Kafka is ubiquitous messaging middleware in the big data space, and is now widely used for real-time data pipelines within enterprises and to help enterprises build their own streaming computing applications. Although Kafka is based on disk data storage, but it has high performance, high throughput, low latency characteristics, its throughput is often tens of thousands, tens of millions, which is worth us to explore the reason, let us explore Kafka various exquisite design.

2, Kafka performance analysis

1. Kafka system architecture

In Kafka, Producer produces messages as partitions and submits them to the Leader node of each Partition in a cluster according to a routing policy. Consumer produces messages as partitions and sends them to the Leader node of each Partition in a cluster according to a routing policy. Pull and consume messages from the Leader node in the Broker. Producing messages involves a large number of message network transfers. If a Producer produces a message and sends it to the Broker every time it produces a message, a large amount of network consumption will occur, which seriously affects Kafka’s performance. To solve this problem, Kafka uses bulk delivery. When brokers persist and read messages, Kafka uses traditional I/O reading and writing methods, which seriously affects the performance of Kafka. To solve this problem, Kafka uses sequential write + zero copy. The following describes how Kafka improves performance from the perspectives of batch sending, persistent messages, and zero copy.
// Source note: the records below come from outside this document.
-- ==== Sys2Proof/Config.lean ====
section
/-! DEFINITION. The sizes the part fixes. None of them is programmable (R173: "The values do not vary with
mode, geometry or any setting"). -/

namespace Sys2Proof.Config

/-- Descriptors the Arrival Queue holds (R157). -/
def arrivalQueueSize : Nat := 8

/-- Records of the Piece Pool (R86). -/
def piecePoolSize : Nat := 256

/-- Entries of the Heat Table (R24). -/
def heatEntries : Nat := 1024

/-- Entries of the Range Table (R51). -/
def rangeEntries : Nat := 32

/-- Stream records of the Stream Detector (R26). -/
def streamRecords : Nat := 4

/-- Largest slot count, number of tags, heat entries and ranges, as IDENTIFY reports them (R173). -/
def maxSlots : Nat := 65536
def tags : Nat := 32

/-- The choices the spec leaves open inside one event, as an uninterpreted sequence: the k-th choice taken is a function
of `freeChoice k` (log entry 4). Nothing in the model knows a value of it. -/
opaque freeChoice : Nat → Nat

end Sys2Proof.Config
end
2. Send messages in batches

Producer generates messages and sends them to the Broker, which involves a large number of network transfers. If only one message is sent during a network transfer, serious network consumption occurs. To solve this problem, Kafka uses bulk delivery. The following describes how a Producer produces messages and sends them to the Broker.

2.1 Parition

Kafka messages are key-value pairs, which can be set to null by default. The key serves two purposes, either as additional information for a message or to determine which Partition the message is written to. The data for a Topic is divided into one or more partitions, which are collections of messages, and partitions are the smallest granularity consumed by consumers.Kafka divides topics into multiple partitions. Producer distributes messages to message queues of multiple local partitions. Messages in each Partition message queue are written to different Leader nodes. As shown in the figure above, messages are distributed to local queues corresponding to different partitions through routing policies, and then sent to the Leader nodes corresponding to the partitions in batches.

2.2. Message routing

A Topic in Kafka has multiple partitions, so the policy for assigning messages to one Partition is called a routing policy. Kafka has three routing policies:

  • Round Robin: The most commonly used partitioning policy is that Producer evenly distributes messages to local queues of each Partition.

  • Hash: Kafka hashes the key of a message and routes the message to a particular Parttion based on the hash value. Messages with the same key are always routed to the same Partition.
  • Custom partitioning policies: Kafka supports custom partitioning policies that map a series of messages to the same Partition.

2.3 Sending Process

The figure above shows the main process of producing messages from Producer to Broker. Producer first produces, serializes and compreses the messages, and then adds them to the local RecordAccumulator. Sender keeps polling the RecordAccumulator, and sends the data in the queue to the Partition Leader node when certain conditions are met. The Sender sends data to the Broker under two conditions:

  • The message size reached the threshold. Procedure
  • The waiting time for sending a message reached the threshold. Procedure

Producer creates a two-end queue for each Partition to cache client messages. Each element of the queue is a ProducerBatch record. The batch record uses createdMs to represent the creation time of the batch record (the time when the first message in the batch record was added). TopicPartion Specifies the Partition metadata. When serialized messages produced by Producer are written to the recordsBuilder object first. Once the size of batch records in the queue reaches a threshold, it is sent by the Sender to the Leader node corresponding to the Partition. If the waiting time for sending batch records reaches the threshold, the messages are also sent to the Leader node corresponding to the Partition.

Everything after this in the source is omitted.